Range to reproduce from the entries below: the line with "(∃ t, step (idleWith (inst", the line with "t.err ≠ 0#3) ∧ decode 2#32", and every line in between. Give them exactly and give nothing else.

------------------------------------------------

/-! Logic -/

theorem logicUnits_length (op : Nat → Nat → Nat) (a b : List Nat) (c : Nat) :
    (logicUnits op a b c).length = c := by
  induction c with
  | zero => rfl
  | succ c ih => simp [logicUnits, ih]

theorem lsu_logicUnits (op : Nat → Nat → Nat) (a b : List Nat) (c j : Nat) :
    lsu (logicUnits op a b c) j = if j < c then op (lsu a j) (lsu b j) else 0 := by
  induction c with
  | zero => simp [logicUnits, lsu]
  | succ c ih =>
    rw [logicUnits, lsu_cons, logicUnits_length, ih]
    rcases Nat.lt_trichotomy j c with h | h | h
    · simp [Nat.ne_of_lt h, h, Nat.lt_succ_of_lt h]
    · subst h; simp
    · rw [if_neg (by omega), if_neg (by omega), if_neg (by omega)]

theorem lsu_lt {ub : Nat} {us : List Nat} (h : Bounded ub us) (j : Nat) : lsu us j < 2 ^ ub := by
  unfold lsu
  split
  · next hj =>
    rw [List.getD_eq_getElem _ _ (by omega)]
    exact h _ (List.getElem_mem _)
  · exact Nat.two_pow_pos ub

theorem logicUnits_bounded {ub : Nat} {op : Nat → Nat → Nat} {a b : List Nat}
    (hop : ∀ x y, x < 2 ^ ub → y < 2 ^ ub → op x y < 2 ^ ub) (ha : Bounded ub a) (hb : Bounded ub b) (c : Nat) :
    Bounded ub (logicUnits op a b c) := by
  induction c with
  | zero => simp [logicUnits]
  | succ c ih =>
    simp only [logicUnits, bounded_cons]
    exact ⟨hop _ _ (lsu_lt ha c) (lsu_lt hb c), ih⟩

/-- A number fits the storage of its width. -/
theorem lt_storage {ub w x : Nat} (hub : 0 < ub) (hx : x < 2 ^ w) : x < 2 ^ (ub * unitsFor ub w) :=
  Nat.lt_of_lt_of_le hx (Nat.pow_le_pow_right (by omega) (le_unitsFor_mul hub w))

/-- A bit of an image: the number's own bit, since the image holds the whole number. -/
theorem lsu_units_testBit {ub c x : Nat} (hub : 0 < ub) (hx : x < 2 ^ (ub * c)) (p : Nat) :
    (lsu (units ub c x) (p / ub)).testBit (p % ub) = x.testBit p := by
  rw [← value_testBit hub (units_bounded ub c x), value_units_of_lt hx]

/-- AND narrows to the smaller operand and is the bitwise AND of the values (spec/44_logic.md R96). -/
theorem vecAnd_eq {ub x wx y wy : Nat} (hub : 0 < ub) (hx : x < 2 ^ wx) (hy : y < 2 ^ wy) :
    vecAnd ub x wx y wy = (x &&& y, min wx wy) := by
  unfold vecAnd
  refine Prod.ext ?_ rfl
  refine Nat.eq_of_testBit_eq fun p => ?_
  have hX := lt_storage hub hx
  have hY := lt_storage hub hy
  rw [value_testBit hub (logicUnits_bounded (fun a b ha _ => Nat.lt_of_le_of_lt Nat.and_le_left ha)
    (units_bounded _ _ _) (units_bounded _ _ _) _), lsu_logicUnits, Nat.testBit_and]
  split
  · rw [Nat.testBit_and, lsu_units_testBit hub hX, lsu_units_testBit hub hY]
  · next h =>
    rw [← lsu_units_testBit hub hX, ← lsu_units_testBit hub hY, Nat.zero_testBit]
    rcases Nat.le_total (unitsFor ub wx) (unitsFor ub wy) with hle | hle
    · rw [lsu_of_ge (us := units ub (unitsFor ub wx) x) (by rw [units_length]; omega)]; simp
    · rw [lsu_of_ge (us := units ub (unitsFor ub wy) y) (by rw [units_length]; omega)]; simp

/-- The walk over the longer operand's units, for an operation that is bitwise and keeps zero. -/
theorem value_logicUnits_max {ub x wx y wy : Nat} {op : Nat → Nat → Nat} {f : Bool → Bool → Bool}
    (hub : 0 < ub) (hx : x < 2 ^ wx) (hy : y < 2 ^ wy)
    (hop : ∀ a b, a < 2 ^ ub → b < 2 ^ ub → op a b < 2 ^ ub)
    (hbit : ∀ a b i, (op a b).testBit i = f (a.testBit i) (b.testBit i)) (hf : f false false = false) :
    value ub (logicUnits op (units ub (unitsFor ub wx) x) (units ub (unitsFor ub wy) y)
      (max (unitsFor ub wx) (unitsFor ub wy))) = op x y := by
  refine Nat.eq_of_testBit_eq fun p => ?_
  have hX := lt_storage hub hx
  have hY := lt_storage hub hy
  rw [value_testBit hub (logicUnits_bounded hop (units_bounded _ _ _) (units_bounded _ _ _) _), lsu_logicUnits, hbit]
  split
  · rw [hbit, lsu_units_testBit hub hX, lsu_units_testBit hub hY]
  · next h =>
    rw [← lsu_units_testBit hub hX, ← lsu_units_testBit hub hY,
      lsu_of_ge (us := units ub (unitsFor ub wx) x) (by rw [units_length]; omega),
      lsu_of_ge (us := units ub (unitsFor ub wy) y) (by rw [units_length]; omega)]
    simp [hf]
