/-! ## The port, reset and the views -/

/-- ENC-1 through the port: `STATUS = 0C`. -/
theorem test_illegal_word : statusWord (stepped (idleWith (inst 64 64 .byte .wrap 0 5 0) [cmdOf 0#32 5 0])) =
    0x0C#32 := by decide
/-- ER-3: reset clears `ERRS`. -/
theorem test_reset_clears_errs :
    statusWord (stepped (idleWith { inst 16 16 .byte .wrap 5 0 0 with errs := 1#1, err := 2#3 } [.reset])) =
      0#32 := by decide
/-- R128: reset aborts the command in progress. -/
theorem test_reset_aborts :
    stepped { inst 16 16 .byte .wrap 5 1 0 with sampled := { cmd := 6#32, data := 1#64, b := 0 }, inputs := [.reset] } =
      State.resetOf (inst 16 16 .byte .wrap 5 1 0).params := by decide
/-- S2 through the port: INC 1 of 255 at `N = 16`. -/
theorem test_fetch_word :
    (stepped ({ inst 16 16 .byte .wrap 255 1 0 with inputs := [] }.withFetchWord 32 0x006)).v = 256 := by decide
/-- R45's example for both granularities. -/
theorem test_storage_views : storageUnits (inst 16 16 .byte .wrap 0x0100 0 0) = [0x01, 0x00] ∧
    storageUnits (inst 16 16 .word .wrap 0x0100 0 0) = [0x0000000000000100] := by decide
/-- R42: an index past the end is refused. -/
theorem test_storage_refused : viewStorage (inst 16 16 .byte .wrap 0x0100 0 0) 2 = .error (.noSuchView 2) := by rfl
/-- R77's example. -/
theorem test_vbits : viewVbits (inst 9 9 .byte .wrap 0x105 0 0) =
    [true, false, false, false, false, false, true, false, true] := by decide
/-- R81: the mask on `u[0]` at `N = 9`, both granularities. -/
theorem test_cut_mask : cutAt 8 9 0xFFFF = 0x1FF ∧ cutAt 64 9 0xFFFF = 0x1FF := by decide

/-! ## Witnesses: concrete states and operands that meet each statement's hypotheses, one for each clause -/

theorem witness_DecodeIsInverseOfEncode :
    decode 0x1C1#32 = .ok (.load 7#3) ∧ encode (.load 7#3) = 0x1C1#32 := ⟨rfl, rfl⟩

theorem witness_IllegalWordsRaiseIllegalCommand :
    (∃ e, decode 0x00000200#32 = .error e) ∧ (∃ e, decode 0x80000001#32 = .error e) ∧
    (∃ e, decode 0x00000000#32 = .error e) ∧ (∃ e, decode 0x0000000E#32 = .error e) ∧
    (∃ e, decode 0x0000001F#32 = .error e) ∧ (∃ e, decode 0x00000021#32 = .error e) ∧
    (∃ e, decode 0x0000002D#32 = .error e) ∧ (∃ e, decode 0x00000043#32 = .error e) ∧
    (∃ e, decode 0x000001CD#32 = .error e) ∧
    (idleWith State.reset [cmdOf 0x0E#32 5 0]).handshake = .idle ∧
    (idleWith State.reset [cmdOf 0x0E#32 5 0]).inputs = [cmdOf 0x0E#32 5 0] :=
  ⟨⟨_, rfl⟩, ⟨_, rfl⟩, ⟨_, rfl⟩, ⟨_, rfl⟩, ⟨_, rfl⟩, ⟨_, rfl⟩, ⟨_, rfl⟩, ⟨_, rfl⟩, ⟨_, rfl⟩, rfl, rfl⟩

theorem witness_StepRunsDecodedCommand :
    (idleWith State.reset [cmdOf 6#32 1 0]).handshake = .idle ∧
    (idleWith State.reset [cmdOf 6#32 1 0]).inputs = [cmdOf 6#32 1 0] ∧ decode 6#32 = .ok .inc := ⟨rfl, rfl, rfl⟩

theorem witness_TableWordRunsNext : decodeTableWord 32 0x1C1 = some (.load 7#3) ∧
    decodeTableWord 32 0x00D = some .cmp := ⟨rfl, rfl⟩

theorem witness_IdlePortHoldsState : State.reset.handshake = .idle ∧ State.reset.inputs = [] := ⟨rfl, rfl⟩

/-- Reset from an idle block and with a command in progress. -/
theorem witness_ResetSetsEveryPieceOfState :
    (idleWith State.reset [.reset]).inputs = .reset :: [] ∧
    { inst 9 9 .byte .wrap 0x1FF 1 0 with inputs := [HostEvent.reset, .reset] }.inputs = .reset :: [.reset] :=
  ⟨rfl, rfl⟩

theorem witness_PresentedCommandWaits :
    { inst 9 9 .byte .wrap 0x1FF 1 0 with inputs := [cmdOf 2#32 0 0] }.handshake = .busy ∧
    { inst 9 9 .byte .wrap 0x1FF 1 0 with inputs := [cmdOf 2#32 0 0] }.inputs = [cmdOf 2#32 0 0] := ⟨rfl, rfl⟩

theorem witness_ParametersNeverChange :
    ∃ t, step (idleWith (inst 70 8 .word .reject 5 1 0) [cmdOf 6#32 1 0]) = .next t := ⟨_, rfl⟩

theorem witness_StepKeepsInvariant :
    (idleWith (inst 9 9 .byte .wrap 0x1FF 1 0) [cmdOf 6#32 1 0]).Inv ∧
    ∃ t, step (idleWith (inst 9 9 .byte .wrap 0x1FF 1 0) [cmdOf 6#32 1 0]) = .next t := ⟨by decide, ⟨_, rfl⟩⟩

theorem witness_ResetMeetsInvariant :
    Params.Wf { n := 1, nb := 1, granularity := .byte, wideDelta := .reject } := by decide

/-- The lowest and the highest padding position of `N = 9`, and a partial top unit. -/
theorem witness_TruncationInvariantHoldsInStorage :
    (idleWith (inst 9 9 .byte .wrap 0x1FF 1 0) [cmdOf 0x23#32 0 0]).Inv ∧
    (∃ t, step (idleWith (inst 9 9 .byte .wrap 0x1FF 1 0) [cmdOf 0x23#32 0 0]) = .next t) ∧
    (9 : Nat) ≤ 9 ∧ 15 < capacity (inst 9 9 .byte .wrap 0 0 0).params ∧
    topBits (inst 9 9 .byte .wrap 0 0 0).params ≠ 0 := ⟨by decide, ⟨_, rfl⟩, by decide, by decide, by decide⟩

/-- A command that ends in an error: SETBIT past the end, and a READ of an unsupported shape. -/
theorem witness_OnlyMutatorsWriteV :
    ∃ t, runSampled { inst 9 9 .byte .wrap 0x1FF 9 0 with sampled := { cmd := 5#32, data := 9#64, b := 0 } } = .next t ∧
      t.err ≠ 0#3 := ⟨_, rfl, by decide⟩

theorem witness_ErrorsChangeOnlyStatus :
    (∃ t, runSampled { inst 9 9 .byte .wrap 0x1FF 9 0 with sampled := { cmd := 5#32, data := 9#64, b := 0 } } = .next t ∧
      t.err ≠ 0#3) ∧ decode 5#32 ≠ .ok .read ∧
    (∃ t, runSampled { inst 20 9 .byte .wrap 0x1FF 9 0 with sampled := { cmd := 2#32, data := 9#64, b := 0 } } = .next t ∧
      t.err ≠ 0#3) ∧ decode 2#32 = .ok .read :=
  ⟨⟨_, rfl, by decide⟩, (fun h => nomatch h), ⟨_, rfl, by decide⟩, rfl⟩

theorem witness_ErrsIsSticky :
    (∃ t, runSampled (inst 9 9 .byte .wrap 0x1FF 9 0) = .next t ∧ t.err ≠ 0#3) ∧
    (∃ t, runSampled { inst 9 9 .byte .wrap 0 9 0 with sampled := { cmd := 6#32, data := 9#64, b := 0 } } = .next t ∧
      t.err = 0#3) ∧
    (∃ t, step (idleWith { State.reset with errs := 1#1 } [cmdOf 6#32 1 0]) = .next t) ∧
    (∀ rest, (idleWith { State.reset with errs := 1#1 } [cmdOf 6#32 1 0]).inputs ≠ .reset :: rest) ∧
    (idleWith { State.reset with errs := 1#1 } [.reset]).inputs = .reset :: [] :=
  ⟨⟨_, rfl, by decide⟩, ⟨_, rfl, by decide⟩, ⟨_, rfl⟩, (fun _ h => nomatch h), rfl⟩

theorem witness_UnusedOperandsAreIgnored :
    (Instr.inc ≠ .and ∧ Instr.inc ≠ .or ∧ Instr.inc ≠ .xor ∧ Instr.inc ≠ .cmp) ∧
    (Instr.and = .read ∨ (∃ f, Instr.and = .fill f) ∨ Instr.and = .and) := by
  refine ⟨by decide, .inr (.inr rfl)⟩

/-- Codes 3 and 4, the widest supported and the first unsupported one, and a width that differs from `N`. -/
theorem witness_LoadResult :
    4 ≤ (4#3).toNat ∧ (3#3).toNat < 4 ∧ 8 * 2 ^ (3#3).toNat = (inst 64 64 .word .wrap 0 5 0).params.n ∧
    8 * 2 ^ (3#3).toNat ≠ (inst 63 64 .word .wrap 0 5 0).params.n ∧
    8 * 2 ^ (0#3).toNat = (inst 8 8 .byte .wrap 0 5 0).params.n := by decide

theorem witness_LoadOfSignExtendedPattern :
    (0#3).toNat < 4 ∧ 8 * 2 ^ (0#3).toNat = (inst 8 8 .byte .wrap 0 0 0).params.n ∧
    (3#3).toNat < 4 ∧ 8 * 2 ^ (3#3).toNat = (inst 64 8 .byte .wrap 0 0 0).params.n := by decide

theorem witness_ReadResult :
    (inst 64 8 .word .wrap (2 ^ 64 - 1) 0 0).v < 2 ^ 64 ∧
    capacity (inst 64 8 .word .wrap (2 ^ 64 - 1) 0 0).params ∈ [8, 16, 32, 64] ∧
    (inst 65 8 .word .wrap (2 ^ 64) 0 0).v < 2 ^ 65 ∧
    capacity (inst 65 8 .word .wrap (2 ^ 64) 0 0).params ∉ [8, 16, 32, 64] ∧
    capacity (inst 17 8 .byte .wrap 0 0 0).params ∉ [8, 16, 32, 64] := by decide

/-- R76 at every boundary of its table. -/
theorem witness_ReadLegalWidths :
    (∀ n ∈ [1, 16, 25, 32, 57, 64], readLegal (inst n 1 .byte .wrap 0 0 0).params = true) ∧
    (∀ n ∈ [17, 24, 33, 56, 65], readLegal (inst n 1 .byte .wrap 0 0 0).params = false) ∧
    readLegal (inst 64 1 .word .wrap 0 0 0).params = true ∧ readLegal (inst 65 1 .word .wrap 0 0 0).params = false := by
  decide

theorem witness_LoadThenReadGivesPattern :
    (idleWith (inst 64 8 .byte .wrap 0 0 0) [cmdOf (encode (.load 3#3)) 5 0, cmdOf (encode .read) 0 0]).handshake = .idle ∧
    (3#3).toNat < 4 ∧ 8 * 2 ^ (3#3).toNat = (inst 64 8 .byte .wrap 0 0 0).params.n := by decide

theorem witness_CutMasksOnlyTopUnit :
    (0xFFFF < 2 ^ capacity (inst 9 9 .byte .wrap 0 0 0).params ∧ topBits (inst 9 9 .byte .wrap 0 0 0).params ≠ 0 ∧
      1 < unitCount (inst 9 9 .byte .wrap 0 0 0).params) ∧
    0xFFFF < 2 ^ capacity (inst 16 9 .byte .wrap 0 0 0).params ∧ topBits (inst 16 9 .byte .wrap 0 0 0).params = 0 := by
  decide

/-- The last index within the width and the first one past it. -/
theorem witness_GetbitResult :
    (inst 9 9 .byte .wrap 0x100 8 0).sampled.data.toNat < (inst 9 9 .byte .wrap 0x100 8 0).params.n ∧
    (inst 9 9 .byte .wrap 0x100 9 0).params.n ≤ (inst 9 9 .byte .wrap 0x100 9 0).sampled.data.toNat := by decide

theorem witness_SetbitResult :
    (inst 9 9 .byte .wrap 0x100 8 0).sampled.data.toNat < (inst 9 9 .byte .wrap 0x100 8 0).params.n ∧
    (inst 9 9 .byte .wrap 0x100 8 0).v < 2 ^ (inst 9 9 .byte .wrap 0x100 8 0).params.n ∧
    (inst 9 9 .byte .wrap 0x100 9 0).params.n ≤ (inst 9 9 .byte .wrap 0x100 9 0).sampled.data.toNat := by decide

theorem witness_SetThenGetBit :
    (idleWith (inst 9 9 .byte .wrap 0x0FF 0 0)
      [cmdOf (encode (.setbit true)) 8 0, cmdOf (encode .getbit) 8 0, cmdOf (encode (.setbit false)) 8 0,
        cmdOf (encode .getbit) 8 0]).handshake = .idle ∧
    (0x0FF : Nat) < 2 ^ 9 ∧ (BitVec.ofNat 64 8).toNat < 9 := by decide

------------------------------------------------

Expected answer:
    (∃ t, step (idleWith (inst 9 9 .byte .wrap 0x1FF 1 0) [cmdOf 0x23#32 0 0]) = .next t) ∧
    (9 : Nat) ≤ 9 ∧ 15 < capacity (inst 9 9 .byte .wrap 0 0 0).params ∧
    topBits (inst 9 9 .byte .wrap 0 0 0).params ≠ 0 := ⟨by decide, ⟨_, rfl⟩, by decide, by decide, by decide⟩

/-- A command that ends in an error: SETBIT past the end, and a READ of an unsupported shape. -/
theorem witness_OnlyMutatorsWriteV :
    ∃ t, runSampled { inst 9 9 .byte .wrap 0x1FF 9 0 with sampled := { cmd := 5#32, data := 9#64, b := 0 } } = .next t ∧
      t.err ≠ 0#3 := ⟨_, rfl, by decide⟩

theorem witness_ErrorsChangeOnlyStatus :
    (∃ t, runSampled { inst 9 9 .byte .wrap 0x1FF 9 0 with sampled := { cmd := 5#32, data := 9#64, b := 0 } } = .next t ∧
      t.err ≠ 0#3) ∧ decode 5#32 ≠ .ok .read ∧
    (∃ t, runSampled { inst 20 9 .byte .wrap 0x1FF 9 0 with sampled := { cmd := 2#32, data := 9#64, b := 0 } } = .next t ∧
      t.err ≠ 0#3) ∧ decode 2#32 = .ok .read :=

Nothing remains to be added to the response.